═══ RECORDS SHOWN

/-! ## A sector on media (R277) -/

/-- A sector just written lies at its address. -/
theorem mediaAt_writeMedia (s : State) (pba : Nat) (data tag : List Byte) (key : Option (Nat × Nat)) (whole : Bool) :
    ∃ m, (s.writeMedia pba data tag key whole).mediaAt pba = some m ∧ m.data = data ∧ m.tag = tag ∧ m.whole = whole := by
  have h : ∀ m : MediaSector, ((s.media.filter fun e => e.1 < pba) ++ (pba, m) :: s.media.filter fun e => pba < e.1).find?
      (·.1 == pba) = some (pba, m) := by
    intro m
    rw [List.find?_append, List.find?_eq_none.mpr ?_, Option.none_or, List.find?_cons_of_pos (by simp)]
    intro e he
    have hlt := (List.mem_filter.mp he).2
    simp only [decide_eq_true_eq] at hlt
    simp only [beq_iff_eq]
    omega
  simp only [State.mediaAt, State.writeMedia, h]
  exact ⟨_, rfl, rfl, rfl, rfl⟩

/-- An unencrypted sector laid down is whole on media, and nothing but media and the pins shows it. -/
theorem laySector_spec (s : State) (pba : Nat) (data tag : List Byte) : ∃ m d o,
    s.laySector pba data tag none = { s with media := d, out := o } ∧ (s.laySector pba data tag none).mediaAt pba = some m ∧
    m.data = data ∧ m.tag = tag ∧ m.whole = true := by
  obtain ⟨m, hm, hdata, htag, hwhole⟩ := mediaAt_writeMedia s pba data tag none true
  have e : s.laySector pba data tag none =
      (s.writeMedia pba data tag none true).emit (.mediaCells pba (sectorCells m.cells m.tag m.crc)) := by
    rw [State.laySector, if_neg (by simp)]
    simp only [hm]
  exact ⟨m, _, _, e, by rw [e]; exact hm, hdata, htag, hwhole⟩

/-! ## The contents of a group's sectors (R283, R286) -/

theorem laneAt_eq (s : State) (n : Nat) : s.laneAt n = if h : n < 4 then s.lane ⟨n, h⟩ else .reset := by
  unfold State.laneAt State.lane
  split
  · rename_i h
    simp [h]
  · rename_i h
    simp [List.getD_eq_getElem?_getD, h]

/-- What the cache holds for a sector follows from the image, the fuses, the cache and, of the lanes, spares and system areas. -/
theorem heldSymbols_congr {s t : State} (hb : t.boot = s.boot) (hf : t.fuses = s.fuses) (hc : t.cache = s.cache)
    (hl : ∀ n, LaneKept (s.lane n) (t.lane n)) : t.heldSymbols = s.heldSymbols := by
  have hk : ∀ n, LaneKept (s.laneAt n) (t.laneAt n) := fun n => by
    rw [laneAt_eq, laneAt_eq]
    split
    · exact hl _
    · exact .refl _
  have hsec : t.section = s.section := by unfold State.section; rw [hb, hf]
  have hused : t.used = s.used := by unfold State.used State.present State.laneCount; rw [hsec, hb, hf]
  have hcap : t.cap0 = s.cap0 := by unfold State.cap0; rw [hf]
  have hzones : t.laneZones = s.laneZones := by
    unfold State.laneZones State.tpUsable State.sparePermille
    rw [hsec, hb, hcap]
  have hblocks : t.laneBlocks = s.laneBlocks := by
    funext n
    unfold State.laneBlocks
    rw [hused, hzones, (hk n).sys]
  have hmaps : t.nsMaps = s.nsMaps := by unfold State.nsMaps; rw [hblocks, hused, hsec, hb, hcap]
  funext p
  unfold State.heldSymbols State.lbaAt State.extent State.blockKey State.nsEncrypts State.nsMap State.ns
  simp only [hsec, hzones, hmaps, hcap, hb, hc, (hk _).sys, (hk _).remap]

theorem LaneFrame.heldSymbols {s t : State} (h : LaneFrame s t) : t.heldSymbols = s.heldSymbols := by
  have hl := h.lane
  obtain ⟨_, _, _, _, rfl⟩ := h.rest
  exact heldSymbols_congr rfl rfl rfl hl

theorem LaneFrame.groupParity {s t : State} (h : LaneFrame s t) : t.groupParity = s.groupParity := by
  obtain ⟨_, _, _, _, rfl⟩ := h.rest
  rfl

theorem LaneFrame.groupData {s t : State} (h : LaneFrame s t) : t.groupData = s.groupData := by
  obtain ⟨_, _, _, _, rfl⟩ := h.rest
  rfl

theorem LaneFrame.mediaAt {s t : State} (h : LaneFrame s t) : t.mediaAt = s.mediaAt := by
  obtain ⟨_, _, _, _, rfl⟩ := h.rest
  rfl

theorem LaneFrame.mediaSymbols {s t : State} (h : LaneFrame s t) : t.mediaSymbols = s.mediaSymbols := by
  funext p
  rw [State.mediaSymbols, h.mediaAt, State.mediaSymbols]

theorem LaneFrame.stale {s t : State} (h : LaneFrame s t) : t.stale = s.stale := by
  obtain ⟨_, _, _, _, rfl⟩ := h.rest
  rfl

theorem LaneFrame.media {s t : State} (h : LaneFrame s t) : t.media = s.media := by
  obtain ⟨_, _, _, _, rfl⟩ := h.rest
  rfl

theorem LaneFrame.rebuilds {s t : State} (h : LaneFrame s t) : t.rebuilds = s.rebuilds := by
  obtain ⟨_, _, _, _, rfl⟩ := h.rest
  rfl

theorem LaneFrame.hif {s t : State} (h : LaneFrame s t) : t.hif = s.hif := by
  obtain ⟨_, _, _, _, rfl⟩ := h.rest
  rfl

/-- Looking a sector up in the list of those held gives what is held of it. -/
theorem find_held (f : Nat → Option (List Nat)) (l : List Nat) (p : Nat) (hp : p ∈ l) :
    ((l.filterMap fun q => (f q).map fun x => (q, x)).find? (·.1 == p)).map (·.2) = f p := by
  induction l with
  | nil => cases hp
  | cons a t ih =>
    by_cases ha : a = p
    · subst ha
      cases hfa : f a with
      | some x => simp [hfa]
      | none =>
        rw [List.find?_eq_none.mpr, Option.map_none]
        intro e he
        obtain ⟨q, -, hq⟩ := List.mem_filterMap.mp he
        obtain ⟨x, hx, rfl⟩ := Option.map_eq_some_iff.mp hq
        simp only [beq_iff_eq]
        rintro rfl
        rw [hfa] at hx
        cases hx
    · have ih := ih ((List.mem_cons.mp hp).resolve_left (Ne.symm ha))
      cases hfa : f a with
      | some x => simpa [List.filterMap_cons, hfa, ha] using ih
      | none => simpa [List.filterMap_cons, hfa] using ih

/-- The parity sector that a rebuild of a group of one writes, from `d` for each data sector. -/
theorem writeParity_spec (s : State) (g : GroupId) (q : Nat) (held : List (Nat × List Nat)) (d : Nat → List Nat)
    (hq : s.groupParity g = [q]) (hd : ∀ p ∈ s.groupData g, ((held.find? (·.1 == p)).map (·.2)).getD (s.mediaSymbols p) = d p)
    (hk : ∀ p ∈ s.groupData g, ((held.find? (·.1 == p)).map (·.2)).isSome = true ∨ (s.mediaAt p).isSome = true) :
    ∃ m r c o, s.writeParity g held = { s with regs := r, media := c, out := o } ∧ (s.writeParity g held).mediaAt q = some m ∧
      m.whole = true ∧ m.data ++ m.tag = symbolBytes (parityQ0 ((s.groupData g).map d)) := by
  have hknown : ((s.groupData g).all fun p => ((held.find? (·.1 == p)).map (·.2)).isSome || (s.mediaAt p).isSome) = true :=
    List.all_eq_true.mpr fun p hp => by simpa using hk p hp
  have e : s.writeParity g held = (s.wake .tpar).laySector q ((symbolBytes (parityQ0 ((s.groupData g).map d))).take 4096)
      ((symbolBytes (parityQ0 ((s.groupData g).map d))).drop 4096) none := by
    rw [State.writeParity]
    simp only [hknown, if_true, hq, List.map_congr_left hd]
    rfl
  obtain ⟨m, c, o, hlay, hm, hdata, htag, hwhole⟩ := laySector_spec (s.wake .tpar) q
    ((symbolBytes (parityQ0 ((s.groupData g).map d))).take 4096) ((symbolBytes (parityQ0 ((s.groupData g).map d))).drop 4096)
  refine ⟨m, (s.wake .tpar).regs, c, o, ?_, by rw [e]; exact hm, hwhole, ?_⟩
  · rw [e, hlay, wake_eq]
  · rw [hdata, htag, List.take_append_drop]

══════

** WHAT THIS TASK INVOLVES **
Return the lines above, from the one containing "refine ⟨m, (s.wake" to the end, exactly as they stand.

** REPLY TO THE TASK **
  refine ⟨m, (s.wake .tpar).regs, c, o, ?_, by rw [e]; exact hm, hwhole, ?_⟩
  · rw [e, hlay, wake_eq]
  · rw [hdata, htag, List.take_append_drop]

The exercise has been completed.